‏ Psalms 63

PSALM 63

The following psalm cannot so properly be said to consist of prayers as of a variety of pious meditations, which comforted the mind of David under dangers, anxieties, and troubles of a severe description. It contains the vows too which he made to God in the distress occasioned by the alarming circumstances in which he was placed.

A Psalm of David, when he was in the wilderness of Judah.
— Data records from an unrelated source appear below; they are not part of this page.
-- ==== Sys2Proof/Laws/Vectors.lean ====
section
/-! SUPPORT. Reads after writes of the fixed-size vectors and keyed lists that State is made of. -/

namespace Sys2Proof.Machine

variable {α : Type} {n : Nat}

theorem vget_of_lt (v : Vector α n) (i : Nat) (d : α) (h : i < n) : vget v i d = v[i] := by
  simp [vget, List.getD, h]

theorem vget_of_le (v : Vector α n) (i : Nat) (d : α) (h : n ≤ i) : vget v i d = d := by
  simp [vget, List.getD, h]

@[simp] theorem vget_vset_self (v : Vector α n) (i : Nat) (x d : α) (h : i < n) : vget (vset v i x) i d = x := by
  simp [vset, h, vget_of_lt]

@[simp] theorem vget_vset_ne (v : Vector α n) (i j : Nat) (x d : α) (h : j ≠ i) : vget (vset v i x) j d = vget v j d := by
  unfold vset
  split
  · rcases Nat.lt_or_ge j n with hj | hj
    · simp [vget_of_lt, hj, h.symm]
    · simp [vget_of_le, hj]
  · rfl

@[simp] theorem vget_vmod_self (v : Vector α n) (i : Nat) (f : α → α) (d : α) (h : i < n) :
    vget (vmod v i f) i d = f (vget v i d) := by
  simp [vmod, h, vget_of_lt]

@[simp] theorem vget_vmod_ne (v : Vector α n) (i j : Nat) (f : α → α) (d : α) (h : j ≠ i) :
    vget (vmod v i f) j d = vget v j d := by
  unfold vmod
  split
  · rcases Nat.lt_or_ge j n with hj | hj
    · simp [vget_of_lt, hj, h.symm]
    · simp [vget_of_le, hj]
  · rfl

@[simp] theorem vmod_id (v : Vector α n) (i : Nat) : vmod v i (fun x => x) = v := by
  unfold vmod
  split
  · simp
  · rfl

end Sys2Proof.Machine
end

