/-! modPort. -/

@[simp] theorem modPort_inputs (s : State) (n : Nat) (f : Port → Port) : (modPort s n f).inputs = s.inputs := rfl
@[simp] theorem modPort_turn (s : State) (n : Nat) (f : Port → Port) : (modPort s n f).turn = s.turn := rfl
@[simp] theorem modPort_cur (s : State) (n : Nat) (f : Port → Port) : (modPort s n f).cur = s.cur := rfl
@[simp] theorem modPort_queueTurn (s : State) (n : Nat) (f : Port → Port) : (modPort s n f).queueTurn = s.queueTurn := rfl
@[simp] theorem modPort_grantTurn (s : State) (n : Nat) (f : Port → Port) : (modPort s n f).grantTurn = s.grantTurn := rfl
@[simp] theorem modPort_free (s : State) (n : Nat) (f : Port → Port) : (modPort s n f).free = s.free := rfl
@[simp] theorem modPort_mem (s : State) (n : Nat) (f : Port → Port) : (modPort s n f).mem = s.mem := rfl
@[simp] theorem modPort_bad (s : State) (n : Nat) (f : Port → Port) : (modPort s n f).bad = s.bad := rfl
@[simp] theorem modPort_soft (s : State) (n : Nat) (f : Port → Port) : (modPort s n f).soft = s.soft := rfl
@[simp] theorem modPort_far (s : State) (n : Nat) (f : Port → Port) : (modPort s n f).far = s.far := rfl
@[simp] theorem modPort_hostMem (s : State) (n : Nat) (f : Port → Port) : (modPort s n f).hostMem = s.hostMem := rfl
@[simp] theorem modPort_cores (s : State) (n : Nat) (f : Port → Port) : (modPort s n f).cores = s.cores := rfl
@[simp] theorem modPort_clusters (s : State) (n : Nat) (f : Port → Port) : (modPort s n f).clusters = s.clusters := rfl
@[simp] theorem modPort_dies (s : State) (n : Nat) (f : Port → Port) : (modPort s n f).dies = s.dies := rfl
@[simp] theorem modPort_phase (s : State) (n : Nat) (f : Port → Port) : (modPort s n f).phase = s.phase := rfl
@[simp] theorem modPort_tags (s : State) (n : Nat) (f : Port → Port) : (modPort s n f).tags = s.tags := rfl
@[simp] theorem modPort_retained (s : State) (n : Nat) (f : Port → Port) : (modPort s n f).retained = s.retained := rfl
@[simp] theorem modPort_pending (s : State) (n : Nat) (f : Port → Port) : (modPort s n f).pending = s.pending := rfl
@[simp] theorem modPort_homes (s : State) (n : Nat) (f : Port → Port) : (modPort s n f).homes = s.homes := rfl
@[simp] theorem modPort_bstores (s : State) (n : Nat) (f : Port → Port) : (modPort s n f).bstores = s.bstores := rfl
@[simp] theorem modPort_rstores (s : State) (n : Nat) (f : Port → Port) : (modPort s n f).rstores = s.rstores := rfl
@[simp] theorem modPort_huff (s : State) (n : Nat) (f : Port → Port) : (modPort s n f).huff = s.huff := rfl
@[simp] theorem modPort_regions (s : State) (n : Nat) (f : Port → Port) : (modPort s n f).regions = s.regions := rfl
@[simp] theorem modPort_deadlines (s : State) (n : Nat) (f : Port → Port) : (modPort s n f).deadlines = s.deadlines := rfl
@[simp] theorem modPort_fns (s : State) (n : Nat) (f : Port → Port) : (modPort s n f).fns = s.fns := rfl
@[simp] theorem modPort_gheahInv (s : State) (n : Nat) (f : Port → Port) : (modPort s n f).gheahInv = s.gheahInv := rfl
@[simp] theorem modPort_fleet (s : State) (n : Nat) (f : Port → Port) : (modPort s n f).fleet = s.fleet := rfl

/-! modFabric. -/

@[simp] theorem modFabric_inputs (s : State) (f : Fabric → Fabric) : (modFabric s f).inputs = s.inputs := rfl
@[simp] theorem modFabric_turn (s : State) (f : Fabric → Fabric) : (modFabric s f).turn = s.turn := rfl
@[simp] theorem modFabric_cur (s : State) (f : Fabric → Fabric) : (modFabric s f).cur = s.cur := rfl
@[simp] theorem modFabric_queueTurn (s : State) (f : Fabric → Fabric) : (modFabric s f).queueTurn = s.queueTurn := rfl
@[simp] theorem modFabric_grantTurn (s : State) (f : Fabric → Fabric) : (modFabric s f).grantTurn = s.grantTurn := rfl
@[simp] theorem modFabric_free (s : State) (f : Fabric → Fabric) : (modFabric s f).free = s.free := rfl
@[simp] theorem modFabric_mem (s : State) (f : Fabric → Fabric) : (modFabric s f).mem = s.mem := rfl
@[simp] theorem modFabric_bad (s : State) (f : Fabric → Fabric) : (modFabric s f).bad = s.bad := rfl
@[simp] theorem modFabric_soft (s : State) (f : Fabric → Fabric) : (modFabric s f).soft = s.soft := rfl
@[simp] theorem modFabric_far (s : State) (f : Fabric → Fabric) : (modFabric s f).far = s.far := rfl
@[simp] theorem modFabric_hostMem (s : State) (f : Fabric → Fabric) : (modFabric s f).hostMem = s.hostMem := rfl
@[simp] theorem modFabric_cores (s : State) (f : Fabric → Fabric) : (modFabric s f).cores = s.cores := rfl
@[simp] theorem modFabric_clusters (s : State) (f : Fabric → Fabric) : (modFabric s f).clusters = s.clusters := rfl
@[simp] theorem modFabric_dies (s : State) (f : Fabric → Fabric) : (modFabric s f).dies = s.dies := rfl
@[simp] theorem modFabric_phase (s : State) (f : Fabric → Fabric) : (modFabric s f).phase = s.phase := rfl
@[simp] theorem modFabric_tags (s : State) (f : Fabric → Fabric) : (modFabric s f).tags = s.tags := rfl
@[simp] theorem modFabric_retained (s : State) (f : Fabric → Fabric) : (modFabric s f).retained = s.retained := rfl
@[simp] theorem modFabric_pending (s : State) (f : Fabric → Fabric) : (modFabric s f).pending = s.pending := rfl
@[simp] theorem modFabric_homes (s : State) (f : Fabric → Fabric) : (modFabric s f).homes = s.homes := rfl
@[simp] theorem modFabric_bstores (s : State) (f : Fabric → Fabric) : (modFabric s f).bstores = s.bstores := rfl
@[simp] theorem modFabric_rstores (s : State) (f : Fabric → Fabric) : (modFabric s f).rstores = s.rstores := rfl
@[simp] theorem modFabric_huff (s : State) (f : Fabric → Fabric) : (modFabric s f).huff = s.huff := rfl
@[simp] theorem modFabric_regions (s : State) (f : Fabric → Fabric) : (modFabric s f).regions = s.regions := rfl
@[simp] theorem modFabric_deadlines (s : State) (f : Fabric → Fabric) : (modFabric s f).deadlines = s.deadlines := rfl
@[simp] theorem modFabric_fns (s : State) (f : Fabric → Fabric) : (modFabric s f).fns = s.fns := rfl
@[simp] theorem modFabric_gheahInv (s : State) (f : Fabric → Fabric) : (modFabric s f).gheahInv = s.gheahInv := rfl
@[simp] theorem modFabric_fleet (s : State) (f : Fabric → Fabric) : (modFabric s f).fleet = s.fleet := rfl

/-! sendMsix. -/

@[simp] theorem sendMsix_inputs (s : State) (n v : Nat) : (sendMsix s n v).inputs = s.inputs := rfl
@[simp] theorem sendMsix_turn (s : State) (n v : Nat) : (sendMsix s n v).turn = s.turn := rfl
@[simp] theorem sendMsix_cur (s : State) (n v : Nat) : (sendMsix s n v).cur = s.cur := rfl
@[simp] theorem sendMsix_queueTurn (s : State) (n v : Nat) : (sendMsix s n v).queueTurn = s.queueTurn := rfl
@[simp] theorem sendMsix_grantTurn (s : State) (n v : Nat) : (sendMsix s n v).grantTurn = s.grantTurn := rfl
@[simp] theorem sendMsix_free (s : State) (n v : Nat) : (sendMsix s n v).free = s.free := rfl
@[simp] theorem sendMsix_mem (s : State) (n v : Nat) : (sendMsix s n v).mem = s.mem := rfl
@[simp] theorem sendMsix_bad (s : State) (n v : Nat) : (sendMsix s n v).bad = s.bad := rfl
@[simp] theorem sendMsix_soft (s : State) (n v : Nat) : (sendMsix s n v).soft = s.soft := rfl
@[simp] theorem sendMsix_far (s : State) (n v : Nat) : (sendMsix s n v).far = s.far := rfl
@[simp] theorem sendMsix_hostMem (s : State) (n v : Nat) : (sendMsix s n v).hostMem = s.hostMem := rfl
@[simp] theorem sendMsix_cores (s : State) (n v : Nat) : (sendMsix s n v).cores = s.cores := rfl
@[simp] theorem sendMsix_clusters (s : State) (n v : Nat) : (sendMsix s n v).clusters = s.clusters := rfl
@[simp] theorem sendMsix_dies (s : State) (n v : Nat) : (sendMsix s n v).dies = s.dies := rfl
@[simp] theorem sendMsix_phase (s : State) (n v : Nat) : (sendMsix s n v).phase = s.phase := rfl
@[simp] theorem sendMsix_tags (s : State) (n v : Nat) : (sendMsix s n v).tags = s.tags := rfl
@[simp] theorem sendMsix_retained (s : State) (n v : Nat) : (sendMsix s n v).retained = s.retained := rfl
@[simp] theorem sendMsix_pending (s : State) (n v : Nat) : (sendMsix s n v).pending = s.pending := rfl
@[simp] theorem sendMsix_homes (s : State) (n v : Nat) : (sendMsix s n v).homes = s.homes := rfl
@[simp] theorem sendMsix_bstores (s : State) (n v : Nat) : (sendMsix s n v).bstores = s.bstores := rfl
@[simp] theorem sendMsix_rstores (s : State) (n v : Nat) : (sendMsix s n v).rstores = s.rstores := rfl
@[simp] theorem sendMsix_huff (s : State) (n v : Nat) : (sendMsix s n v).huff = s.huff := rfl
@[simp] theorem sendMsix_regions (s : State) (n v : Nat) : (sendMsix s n v).regions = s.regions := rfl
@[simp] theorem sendMsix_deadlines (s : State) (n v : Nat) : (sendMsix s n v).deadlines = s.deadlines := rfl
@[simp] theorem sendMsix_fns (s : State) (n v : Nat) : (sendMsix s n v).fns = s.fns := rfl
@[simp] theorem sendMsix_gheahInv (s : State) (n v : Nat) : (sendMsix s n v).gheahInv = s.gheahInv := rfl
@[simp] theorem sendMsix_fabric (s : State) (n v : Nat) : (sendMsix s n v).fabric = s.fabric := rfl

/-! sendMgmt. -/

@[simp] theorem sendMgmt_inputs (s : State) (goal : MgmtTo) (m : Mgmt) : (sendMgmt s goal m).inputs = s.inputs := rfl
@[simp] theorem sendMgmt_turn (s : State) (goal : MgmtTo) (m : Mgmt) : (sendMgmt s goal m).turn = s.turn := rfl
@[simp] theorem sendMgmt_cur (s : State) (goal : MgmtTo) (m : Mgmt) : (sendMgmt s goal m).cur = s.cur := rfl
@[simp] theorem sendMgmt_queueTurn (s : State) (goal : MgmtTo) (m : Mgmt) : (sendMgmt s goal m).queueTurn = s.queueTurn := rfl
@[simp] theorem sendMgmt_grantTurn (s : State) (goal : MgmtTo) (m : Mgmt) : (sendMgmt s goal m).grantTurn = s.grantTurn := rfl
@[simp] theorem sendMgmt_free (s : State) (goal : MgmtTo) (m : Mgmt) : (sendMgmt s goal m).free = s.free := rfl
@[simp] theorem sendMgmt_mem (s : State) (goal : MgmtTo) (m : Mgmt) : (sendMgmt s goal m).mem = s.mem := rfl
@[simp] theorem sendMgmt_bad (s : State) (goal : MgmtTo) (m : Mgmt) : (sendMgmt s goal m).bad = s.bad := rfl
@[simp] theorem sendMgmt_soft (s : State) (goal : MgmtTo) (m : Mgmt) : (sendMgmt s goal m).soft = s.soft := rfl
@[simp] theorem sendMgmt_far (s : State) (goal : MgmtTo) (m : Mgmt) : (sendMgmt s goal m).far = s.far := rfl
@[simp] theorem sendMgmt_hostMem (s : State) (goal : MgmtTo) (m : Mgmt) : (sendMgmt s goal m).hostMem = s.hostMem := rfl
@[simp] theorem sendMgmt_cores (s : State) (goal : MgmtTo) (m : Mgmt) : (sendMgmt s goal m).cores = s.cores := rfl
@[simp] theorem sendMgmt_clusters (s : State) (goal : MgmtTo) (m : Mgmt) : (sendMgmt s goal m).clusters = s.clusters := rfl
@[simp] theorem sendMgmt_dies (s : State) (goal : MgmtTo) (m : Mgmt) : (sendMgmt s goal m).dies = s.dies := rfl
@[simp] theorem sendMgmt_phase (s : State) (goal : MgmtTo) (m : Mgmt) : (sendMgmt s goal m).phase = s.phase := rfl
@[simp] theorem sendMgmt_tags (s : State) (goal : MgmtTo) (m : Mgmt) : (sendMgmt s goal m).tags = s.tags := rfl
@[simp] theorem sendMgmt_retained (s : State) (goal : MgmtTo) (m : Mgmt) : (sendMgmt s goal m).retained = s.retained := rfl
@[simp] theorem sendMgmt_pending (s : State) (goal : MgmtTo) (m : Mgmt) : (sendMgmt s goal m).pending = s.pending := rfl
@[simp] theorem sendMgmt_homes (s : State) (goal : MgmtTo) (m : Mgmt) : (sendMgmt s goal m).homes = s.homes := rfl
@[simp] theorem sendMgmt_bstores (s : State) (goal : MgmtTo) (m : Mgmt) : (sendMgmt s goal m).bstores = s.bstores := rfl
@[simp] theorem sendMgmt_rstores (s : State) (goal : MgmtTo) (m : Mgmt) : (sendMgmt s goal m).rstores = s.rstores := rfl
@[simp] theorem sendMgmt_huff (s : State) (goal : MgmtTo) (m : Mgmt) : (sendMgmt s goal m).huff = s.huff := rfl
@[simp] theorem sendMgmt_regions (s : State) (goal : MgmtTo) (m : Mgmt) : (sendMgmt s goal m).regions = s.regions := rfl
@[simp] theorem sendMgmt_deadlines (s : State) (goal : MgmtTo) (m : Mgmt) : (sendMgmt s goal m).deadlines = s.deadlines := rfl
@[simp] theorem sendMgmt_fns (s : State) (goal : MgmtTo) (m : Mgmt) : (sendMgmt s goal m).fns = s.fns := rfl
@[simp] theorem sendMgmt_gheahInv (s : State) (goal : MgmtTo) (m : Mgmt) : (sendMgmt s goal m).gheahInv = s.gheahInv := rfl
@[simp] theorem sendMgmt_fleet (s : State) (goal : MgmtTo) (m : Mgmt) : (sendMgmt s goal m).fleet = s.fleet := rfl

/-! hostWrite. -/

@[simp] theorem hostWrite_inputs (s : State) (a : Nat) (xs : List Byte) : (hostWrite s a xs).inputs = s.inputs := rfl
@[simp] theorem hostWrite_turn (s : State) (a : Nat) (xs : List Byte) : (hostWrite s a xs).turn = s.turn := rfl
@[simp] theorem hostWrite_cur (s : State) (a : Nat) (xs : List Byte) : (hostWrite s a xs).cur = s.cur := rfl
@[simp] theorem hostWrite_queueTurn (s : State) (a : Nat) (xs : List Byte) : (hostWrite s a xs).queueTurn = s.queueTurn := rfl
@[simp] theorem hostWrite_grantTurn (s : State) (a : Nat) (xs : List Byte) : (hostWrite s a xs).grantTurn = s.grantTurn := rfl
@[simp] theorem hostWrite_free (s : State) (a : Nat) (xs : List Byte) : (hostWrite s a xs).free = s.free := rfl
@[simp] theorem hostWrite_mem (s : State) (a : Nat) (xs : List Byte) : (hostWrite s a xs).mem = s.mem := rfl
@[simp] theorem hostWrite_bad (s : State) (a : Nat) (xs : List Byte) : (hostWrite s a xs).bad = s.bad := rfl
@[simp] theorem hostWrite_soft (s : State) (a : Nat) (xs : List Byte) : (hostWrite s a xs).soft = s.soft := rfl
@[simp] theorem hostWrite_far (s : State) (a : Nat) (xs : List Byte) : (hostWrite s a xs).far = s.far := rfl
@[simp] theorem hostWrite_cores (s : State) (a : Nat) (xs : List Byte) : (hostWrite s a xs).cores = s.cores := rfl
@[simp] theorem hostWrite_clusters (s : State) (a : Nat) (xs : List Byte) : (hostWrite s a xs).clusters = s.clusters := rfl
@[simp] theorem hostWrite_dies (s : State) (a : Nat) (xs : List Byte) : (hostWrite s a xs).dies = s.dies := rfl
@[simp] theorem hostWrite_phase (s : State) (a : Nat) (xs : List Byte) : (hostWrite s a xs).phase = s.phase := rfl
@[simp] theorem hostWrite_tags (s : State) (a : Nat) (xs : List Byte) : (hostWrite s a xs).tags = s.tags := rfl
@[simp] theorem hostWrite_retained (s : State) (a : Nat) (xs : List Byte) : (hostWrite s a xs).retained = s.retained := rfl
@[simp] theorem hostWrite_pending (s : State) (a : Nat) (xs : List Byte) : (hostWrite s a xs).pending = s.pending := rfl
@[simp] theorem hostWrite_homes (s : State) (a : Nat) (xs : List Byte) : (hostWrite s a xs).homes = s.homes := rfl
@[simp] theorem hostWrite_bstores (s : State) (a : Nat) (xs : List Byte) : (hostWrite s a xs).bstores = s.bstores := rfl
@[simp] theorem hostWrite_rstores (s : State) (a : Nat) (xs : List Byte) : (hostWrite s a xs).rstores = s.rstores := rfl
@[simp] theorem hostWrite_huff (s : State) (a : Nat) (xs : List Byte) : (hostWrite s a xs).huff = s.huff := rfl
@[simp] theorem hostWrite_regions (s : State) (a : Nat) (xs : List Byte) : (hostWrite s a xs).regions = s.regions := rfl
@[simp] theorem hostWrite_deadlines (s : State) (a : Nat) (xs : List Byte) : (hostWrite s a xs).deadlines = s.deadlines := rfl
@[simp] theorem hostWrite_fns (s : State) (a : Nat) (xs : List Byte) : (hostWrite s a xs).fns = s.fns := rfl
@[simp] theorem hostWrite_gheahInv (s : State) (a : Nat) (xs : List Byte) : (hostWrite s a xs).gheahInv = s.gheahInv := rfl
@[simp] theorem hostWrite_fleet (s : State) (a : Nat) (xs : List Byte) : (hostWrite s a xs).fleet = s.fleet := rfl
@[simp] theorem hostWrite_fabric (s : State) (a : Nat) (xs : List Byte) : (hostWrite s a xs).fabric = s.fabric := rfl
David was often compelled to flee into the remote deserts which lay in the tribe of Judah, to escape the fury of Saul. In tracing his steps, when eagerly sought after by this relentless persecutor, we find him in the forest of Hareth, and in the wildernesses of Ziph, Maon, and Engedi, all in the tribe of Judah. See 1 Samuel 22:5; 23:14, 24, 25; 24:1; and Joshua 15:55, 62. The only objection which can be made to referring the occasion of the composition of this psalm to David’s persecution by Saul is, that in the 11th verse, David is called king; whereas Saul still swayed the scepter over Israel. But, as Calvin observes on that verse, David may have called himself by this title to express his confident persuasion that God would raise him to the throne in fulfillment of his promise; and his followers might call him king even during Saul’s lifetime, though he was not acknowledged to be sovereign by any tribe till after Saul fell at Gilboa. It is, however, supposed by some that the psalm was written during the rebellion of his son Absalom, when he was under the necessity of quitting Jerusalem, and escaping into the wilderness, 2 Samuel 15:23; 16:2; and 17:29.

 

1. O God! thou art my God. The wilderness of Judah, spoken of in the title, can be no other than that of Ziph, where David wandered so long in a state of concealment. We may rely upon the truth of the record he gives us of his exercise when under his trials; and it is apparent that he never allowed himself to be so far overcome by them, as to cease lifting up his prayers to heaven, and even resting, with a firm and constant faith, upon the divine promises. Apt as we are, when assaulted by the very slightest trials, to lose the comfort of any knowledge of God we may previously have possessed, it is necessary that we should notice this, and learn, by his example, to struggle to maintain our confidence under the worst troubles that can befall us. He does more than simply pray; he sets the Lord before him as his God, that he may throw all his cares unhesitatingly upon him, deserted as he was of man, and a poor outcast in the waste and howling wilderness. His faith, shown in this persuasion of the favor and help of God, had the effect of exciting him to constant and vehement prayer for the grace which he expected. In saying that his soul thirsted, and his flesh longed, he alludes to the destitution and poverty which he lay under in the wilderness, and intimates, that though deprived of the ordinary means of subsistence, he looked to God as his meat and his drink, directing all his desires to him. When he represents his soul as thirsting, and his flesh as hungering, we are not to seek for any nice or subtile design in the distinction. He means simply that he desired God, both with soul and body. For although the body, strictly speaking, is not of itself influenced by desire, we know that the feelings of the soul intimately and extensively affect it.